__Data for this task__:

# # # # # # #

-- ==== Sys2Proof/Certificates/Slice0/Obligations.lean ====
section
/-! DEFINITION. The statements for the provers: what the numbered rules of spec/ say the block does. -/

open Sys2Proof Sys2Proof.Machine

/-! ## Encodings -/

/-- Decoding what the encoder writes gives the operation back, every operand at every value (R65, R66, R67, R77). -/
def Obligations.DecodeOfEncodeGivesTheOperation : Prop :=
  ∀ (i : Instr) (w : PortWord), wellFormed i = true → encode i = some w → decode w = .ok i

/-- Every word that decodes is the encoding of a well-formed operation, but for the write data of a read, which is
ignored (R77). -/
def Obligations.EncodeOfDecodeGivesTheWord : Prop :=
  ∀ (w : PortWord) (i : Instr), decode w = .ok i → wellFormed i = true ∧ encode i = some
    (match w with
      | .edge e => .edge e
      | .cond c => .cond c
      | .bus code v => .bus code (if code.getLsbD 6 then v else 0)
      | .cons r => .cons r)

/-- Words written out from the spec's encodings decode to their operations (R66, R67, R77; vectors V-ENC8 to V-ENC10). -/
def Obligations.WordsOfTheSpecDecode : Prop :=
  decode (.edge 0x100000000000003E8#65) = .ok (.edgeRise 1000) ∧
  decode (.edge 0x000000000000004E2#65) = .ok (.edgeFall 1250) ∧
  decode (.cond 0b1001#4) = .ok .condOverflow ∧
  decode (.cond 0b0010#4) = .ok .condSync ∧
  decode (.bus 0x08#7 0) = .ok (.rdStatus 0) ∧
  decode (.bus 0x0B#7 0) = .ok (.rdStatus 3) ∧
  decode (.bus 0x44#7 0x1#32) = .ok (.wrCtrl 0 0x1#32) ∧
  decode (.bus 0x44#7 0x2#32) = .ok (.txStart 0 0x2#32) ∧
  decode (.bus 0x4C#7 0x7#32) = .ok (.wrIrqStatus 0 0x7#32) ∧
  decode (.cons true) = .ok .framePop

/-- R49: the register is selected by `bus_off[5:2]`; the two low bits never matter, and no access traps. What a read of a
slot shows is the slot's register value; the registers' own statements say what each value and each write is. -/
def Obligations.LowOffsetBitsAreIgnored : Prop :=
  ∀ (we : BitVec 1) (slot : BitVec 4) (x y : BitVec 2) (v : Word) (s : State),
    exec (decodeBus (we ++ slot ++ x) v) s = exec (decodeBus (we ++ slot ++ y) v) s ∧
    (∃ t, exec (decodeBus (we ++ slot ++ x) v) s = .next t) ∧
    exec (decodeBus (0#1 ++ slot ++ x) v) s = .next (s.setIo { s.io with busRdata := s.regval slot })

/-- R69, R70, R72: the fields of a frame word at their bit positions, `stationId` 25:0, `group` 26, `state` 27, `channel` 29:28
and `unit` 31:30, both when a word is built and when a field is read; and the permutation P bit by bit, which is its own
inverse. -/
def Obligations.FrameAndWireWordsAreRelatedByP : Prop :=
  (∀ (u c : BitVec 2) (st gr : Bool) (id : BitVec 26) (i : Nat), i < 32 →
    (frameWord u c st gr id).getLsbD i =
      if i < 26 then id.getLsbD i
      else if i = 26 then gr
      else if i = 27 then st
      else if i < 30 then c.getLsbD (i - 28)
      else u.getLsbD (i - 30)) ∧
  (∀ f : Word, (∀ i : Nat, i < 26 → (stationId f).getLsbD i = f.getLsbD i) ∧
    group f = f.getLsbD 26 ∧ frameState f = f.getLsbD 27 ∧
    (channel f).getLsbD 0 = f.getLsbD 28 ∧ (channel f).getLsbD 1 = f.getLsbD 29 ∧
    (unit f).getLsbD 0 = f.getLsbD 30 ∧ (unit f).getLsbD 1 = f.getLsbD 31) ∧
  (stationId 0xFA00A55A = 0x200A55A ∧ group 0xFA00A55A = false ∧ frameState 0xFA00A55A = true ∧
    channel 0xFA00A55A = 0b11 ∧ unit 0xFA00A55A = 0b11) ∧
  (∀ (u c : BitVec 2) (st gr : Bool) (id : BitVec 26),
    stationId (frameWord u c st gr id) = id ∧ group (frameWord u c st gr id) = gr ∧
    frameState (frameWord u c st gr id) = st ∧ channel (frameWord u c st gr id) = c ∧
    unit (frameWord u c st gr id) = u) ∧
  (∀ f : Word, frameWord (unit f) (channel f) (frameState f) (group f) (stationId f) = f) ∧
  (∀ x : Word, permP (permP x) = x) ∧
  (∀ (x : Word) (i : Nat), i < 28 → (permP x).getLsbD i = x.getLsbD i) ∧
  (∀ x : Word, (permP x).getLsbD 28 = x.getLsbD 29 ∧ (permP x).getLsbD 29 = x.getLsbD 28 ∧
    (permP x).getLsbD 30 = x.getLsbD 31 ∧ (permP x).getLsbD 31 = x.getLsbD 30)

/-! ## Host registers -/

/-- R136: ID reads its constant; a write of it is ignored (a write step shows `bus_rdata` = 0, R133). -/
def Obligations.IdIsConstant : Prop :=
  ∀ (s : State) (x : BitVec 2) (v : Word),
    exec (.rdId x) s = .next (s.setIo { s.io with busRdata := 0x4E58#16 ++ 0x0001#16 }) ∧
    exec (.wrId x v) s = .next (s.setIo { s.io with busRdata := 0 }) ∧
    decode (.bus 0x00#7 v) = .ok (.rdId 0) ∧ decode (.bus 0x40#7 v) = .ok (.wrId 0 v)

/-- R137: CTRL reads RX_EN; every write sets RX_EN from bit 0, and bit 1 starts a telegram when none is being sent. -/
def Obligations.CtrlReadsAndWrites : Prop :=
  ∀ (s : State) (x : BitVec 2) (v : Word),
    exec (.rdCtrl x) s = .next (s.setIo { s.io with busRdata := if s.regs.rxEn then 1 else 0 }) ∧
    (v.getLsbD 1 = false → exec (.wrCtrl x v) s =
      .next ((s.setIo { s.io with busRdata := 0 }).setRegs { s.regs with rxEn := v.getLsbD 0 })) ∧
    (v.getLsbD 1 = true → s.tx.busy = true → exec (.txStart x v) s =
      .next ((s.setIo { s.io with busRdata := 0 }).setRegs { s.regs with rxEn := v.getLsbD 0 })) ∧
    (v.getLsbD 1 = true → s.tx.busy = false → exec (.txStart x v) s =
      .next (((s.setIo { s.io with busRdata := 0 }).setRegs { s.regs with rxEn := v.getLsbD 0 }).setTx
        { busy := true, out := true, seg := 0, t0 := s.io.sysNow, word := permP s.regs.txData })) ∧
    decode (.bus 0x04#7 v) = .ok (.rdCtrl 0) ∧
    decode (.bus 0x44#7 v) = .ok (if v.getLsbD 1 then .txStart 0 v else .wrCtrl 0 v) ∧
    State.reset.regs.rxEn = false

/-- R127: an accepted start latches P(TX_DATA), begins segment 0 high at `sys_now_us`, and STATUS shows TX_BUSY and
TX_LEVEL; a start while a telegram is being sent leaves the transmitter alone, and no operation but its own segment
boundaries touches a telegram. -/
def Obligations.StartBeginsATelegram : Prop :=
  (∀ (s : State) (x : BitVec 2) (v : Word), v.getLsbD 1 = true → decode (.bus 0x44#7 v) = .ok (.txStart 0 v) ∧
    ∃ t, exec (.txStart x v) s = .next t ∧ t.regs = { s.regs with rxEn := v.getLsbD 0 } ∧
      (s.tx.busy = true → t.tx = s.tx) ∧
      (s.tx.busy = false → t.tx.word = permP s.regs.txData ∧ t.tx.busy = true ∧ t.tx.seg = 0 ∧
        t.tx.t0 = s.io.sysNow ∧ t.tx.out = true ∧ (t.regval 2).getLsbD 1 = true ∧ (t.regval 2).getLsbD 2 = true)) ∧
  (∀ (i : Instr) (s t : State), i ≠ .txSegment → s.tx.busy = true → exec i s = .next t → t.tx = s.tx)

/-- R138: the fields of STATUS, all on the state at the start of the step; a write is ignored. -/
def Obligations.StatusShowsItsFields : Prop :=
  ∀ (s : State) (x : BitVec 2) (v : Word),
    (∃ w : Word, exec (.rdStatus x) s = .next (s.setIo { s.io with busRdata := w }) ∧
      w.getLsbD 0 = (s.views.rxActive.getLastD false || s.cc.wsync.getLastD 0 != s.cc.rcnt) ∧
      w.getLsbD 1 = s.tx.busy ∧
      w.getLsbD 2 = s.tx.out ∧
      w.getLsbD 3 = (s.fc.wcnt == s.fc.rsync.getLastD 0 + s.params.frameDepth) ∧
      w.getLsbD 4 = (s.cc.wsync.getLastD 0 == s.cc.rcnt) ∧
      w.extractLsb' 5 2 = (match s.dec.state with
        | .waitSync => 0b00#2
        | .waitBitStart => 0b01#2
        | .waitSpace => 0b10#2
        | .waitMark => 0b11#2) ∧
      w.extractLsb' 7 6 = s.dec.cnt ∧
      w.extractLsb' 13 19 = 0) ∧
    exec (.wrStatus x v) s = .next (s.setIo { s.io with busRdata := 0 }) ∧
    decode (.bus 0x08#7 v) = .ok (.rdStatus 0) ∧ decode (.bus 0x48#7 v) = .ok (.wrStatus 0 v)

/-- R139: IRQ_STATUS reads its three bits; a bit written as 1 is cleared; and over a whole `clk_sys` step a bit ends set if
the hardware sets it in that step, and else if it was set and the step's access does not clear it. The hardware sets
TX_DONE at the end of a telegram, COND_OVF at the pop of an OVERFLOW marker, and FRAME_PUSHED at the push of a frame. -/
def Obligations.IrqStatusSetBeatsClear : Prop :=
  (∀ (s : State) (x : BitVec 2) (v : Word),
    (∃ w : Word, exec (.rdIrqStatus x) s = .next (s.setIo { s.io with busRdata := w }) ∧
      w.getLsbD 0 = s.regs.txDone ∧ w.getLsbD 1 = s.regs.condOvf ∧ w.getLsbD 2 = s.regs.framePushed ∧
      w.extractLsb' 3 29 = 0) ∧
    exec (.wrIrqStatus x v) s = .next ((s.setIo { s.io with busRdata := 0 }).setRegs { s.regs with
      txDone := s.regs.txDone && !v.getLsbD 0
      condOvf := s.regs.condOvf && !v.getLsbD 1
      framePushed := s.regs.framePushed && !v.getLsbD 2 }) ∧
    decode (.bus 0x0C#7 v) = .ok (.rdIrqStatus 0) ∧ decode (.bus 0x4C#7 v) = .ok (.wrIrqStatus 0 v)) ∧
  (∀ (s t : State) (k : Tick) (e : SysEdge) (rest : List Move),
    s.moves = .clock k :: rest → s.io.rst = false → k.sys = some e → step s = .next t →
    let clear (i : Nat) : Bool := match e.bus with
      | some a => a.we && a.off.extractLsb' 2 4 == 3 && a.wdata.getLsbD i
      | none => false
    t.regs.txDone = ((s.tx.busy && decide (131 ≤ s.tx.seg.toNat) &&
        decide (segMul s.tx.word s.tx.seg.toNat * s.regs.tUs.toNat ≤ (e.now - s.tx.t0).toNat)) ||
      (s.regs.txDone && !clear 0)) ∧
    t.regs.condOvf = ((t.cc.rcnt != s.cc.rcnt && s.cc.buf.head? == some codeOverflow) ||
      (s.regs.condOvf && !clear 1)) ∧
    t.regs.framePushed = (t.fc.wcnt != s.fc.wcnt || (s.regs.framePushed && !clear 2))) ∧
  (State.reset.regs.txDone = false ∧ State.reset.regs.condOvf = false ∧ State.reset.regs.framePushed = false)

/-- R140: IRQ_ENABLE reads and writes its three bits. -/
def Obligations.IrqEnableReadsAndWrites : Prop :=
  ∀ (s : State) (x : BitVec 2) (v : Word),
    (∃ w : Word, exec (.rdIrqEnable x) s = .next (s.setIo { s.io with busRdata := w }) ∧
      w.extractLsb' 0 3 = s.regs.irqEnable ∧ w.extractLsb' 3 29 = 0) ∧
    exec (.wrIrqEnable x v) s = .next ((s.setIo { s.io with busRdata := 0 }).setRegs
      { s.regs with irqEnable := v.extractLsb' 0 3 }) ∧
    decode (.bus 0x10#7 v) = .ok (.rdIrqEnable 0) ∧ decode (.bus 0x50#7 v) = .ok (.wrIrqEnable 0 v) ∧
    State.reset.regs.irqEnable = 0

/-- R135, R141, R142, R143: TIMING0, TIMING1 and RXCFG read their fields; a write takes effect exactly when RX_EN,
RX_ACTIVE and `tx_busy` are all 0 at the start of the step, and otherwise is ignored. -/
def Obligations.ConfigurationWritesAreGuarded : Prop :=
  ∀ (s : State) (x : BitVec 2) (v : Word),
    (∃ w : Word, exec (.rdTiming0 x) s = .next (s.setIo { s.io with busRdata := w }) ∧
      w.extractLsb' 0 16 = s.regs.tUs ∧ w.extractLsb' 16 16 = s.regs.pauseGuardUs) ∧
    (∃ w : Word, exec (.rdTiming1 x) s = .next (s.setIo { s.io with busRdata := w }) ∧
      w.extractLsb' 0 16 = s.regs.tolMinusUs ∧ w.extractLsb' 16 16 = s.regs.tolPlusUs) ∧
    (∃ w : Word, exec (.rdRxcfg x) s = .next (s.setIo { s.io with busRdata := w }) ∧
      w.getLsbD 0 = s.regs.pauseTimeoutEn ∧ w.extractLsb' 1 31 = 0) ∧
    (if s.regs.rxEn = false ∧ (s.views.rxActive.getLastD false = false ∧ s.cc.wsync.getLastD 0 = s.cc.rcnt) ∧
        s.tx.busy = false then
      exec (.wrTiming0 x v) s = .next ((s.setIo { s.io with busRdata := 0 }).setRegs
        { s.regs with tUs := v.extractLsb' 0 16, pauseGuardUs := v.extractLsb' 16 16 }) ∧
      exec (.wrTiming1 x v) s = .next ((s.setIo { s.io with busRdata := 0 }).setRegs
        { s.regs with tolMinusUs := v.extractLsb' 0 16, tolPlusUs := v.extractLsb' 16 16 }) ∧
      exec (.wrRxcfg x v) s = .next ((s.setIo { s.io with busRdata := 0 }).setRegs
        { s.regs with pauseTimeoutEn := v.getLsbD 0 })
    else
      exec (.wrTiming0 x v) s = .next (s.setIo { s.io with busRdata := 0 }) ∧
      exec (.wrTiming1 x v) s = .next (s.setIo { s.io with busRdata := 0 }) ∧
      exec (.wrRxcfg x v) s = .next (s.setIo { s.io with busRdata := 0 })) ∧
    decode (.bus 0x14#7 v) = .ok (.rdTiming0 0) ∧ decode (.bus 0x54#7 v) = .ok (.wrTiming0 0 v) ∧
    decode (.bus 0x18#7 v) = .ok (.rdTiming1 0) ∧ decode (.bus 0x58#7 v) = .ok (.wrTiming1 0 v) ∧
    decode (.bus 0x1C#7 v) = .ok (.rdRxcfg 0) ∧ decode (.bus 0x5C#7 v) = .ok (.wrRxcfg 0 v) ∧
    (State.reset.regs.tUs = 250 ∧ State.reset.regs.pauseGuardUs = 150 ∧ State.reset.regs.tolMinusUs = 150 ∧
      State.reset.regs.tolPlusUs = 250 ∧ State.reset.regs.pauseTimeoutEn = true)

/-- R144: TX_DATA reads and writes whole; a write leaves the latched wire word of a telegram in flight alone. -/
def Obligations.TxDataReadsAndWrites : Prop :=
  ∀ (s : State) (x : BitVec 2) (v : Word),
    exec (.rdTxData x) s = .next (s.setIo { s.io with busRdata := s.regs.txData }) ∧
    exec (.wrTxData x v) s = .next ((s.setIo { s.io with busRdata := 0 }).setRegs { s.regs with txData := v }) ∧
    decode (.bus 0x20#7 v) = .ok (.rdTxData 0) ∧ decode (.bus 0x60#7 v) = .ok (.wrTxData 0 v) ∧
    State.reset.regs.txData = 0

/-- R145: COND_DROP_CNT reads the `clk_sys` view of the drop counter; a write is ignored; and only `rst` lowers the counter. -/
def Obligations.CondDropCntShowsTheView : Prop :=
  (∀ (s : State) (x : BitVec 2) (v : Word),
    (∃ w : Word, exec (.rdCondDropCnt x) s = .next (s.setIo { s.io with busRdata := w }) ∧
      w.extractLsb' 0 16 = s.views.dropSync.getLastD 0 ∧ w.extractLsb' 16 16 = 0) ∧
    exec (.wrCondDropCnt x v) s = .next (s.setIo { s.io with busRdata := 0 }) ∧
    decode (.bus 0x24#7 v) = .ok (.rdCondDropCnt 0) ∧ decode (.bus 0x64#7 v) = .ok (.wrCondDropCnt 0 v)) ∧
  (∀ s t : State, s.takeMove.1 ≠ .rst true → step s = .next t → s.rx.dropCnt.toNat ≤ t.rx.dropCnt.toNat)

# # # # # # #

__Task requirements__:
Going from the line that contains "exec (.rdTxData x)" to the last line of the records, reproduce every line as written.

__Completed exercise__:
    exec (.rdTxData x) s = .next (s.setIo { s.io with busRdata := s.regs.txData }) ∧
    exec (.wrTxData x v) s = .next ((s.setIo { s.io with busRdata := 0 }).setRegs { s.regs with txData := v }) ∧
    decode (.bus 0x20#7 v) = .ok (.rdTxData 0) ∧ decode (.bus 0x60#7 v) = .ok (.wrTxData 0 v) ∧
    State.reset.regs.txData = 0

/-- R145: COND_DROP_CNT reads the `clk_sys` view of the drop counter; a write is ignored; and only `rst` lowers the counter. -/
def Obligations.CondDropCntShowsTheView : Prop :=
  (∀ (s : State) (x : BitVec 2) (v : Word),
    (∃ w : Word, exec (.rdCondDropCnt x) s = .next (s.setIo { s.io with busRdata := w }) ∧
      w.extractLsb' 0 16 = s.views.dropSync.getLastD 0 ∧ w.extractLsb' 16 16 = 0) ∧
    exec (.wrCondDropCnt x v) s = .next (s.setIo { s.io with busRdata := 0 }) ∧
    decode (.bus 0x24#7 v) = .ok (.rdCondDropCnt 0) ∧ decode (.bus 0x64#7 v) = .ok (.wrCondDropCnt 0 v)) ∧
  (∀ s t : State, s.takeMove.1 ≠ .rst true → step s = .next t → s.rx.dropCnt.toNat ≤ t.rx.dropCnt.toNat)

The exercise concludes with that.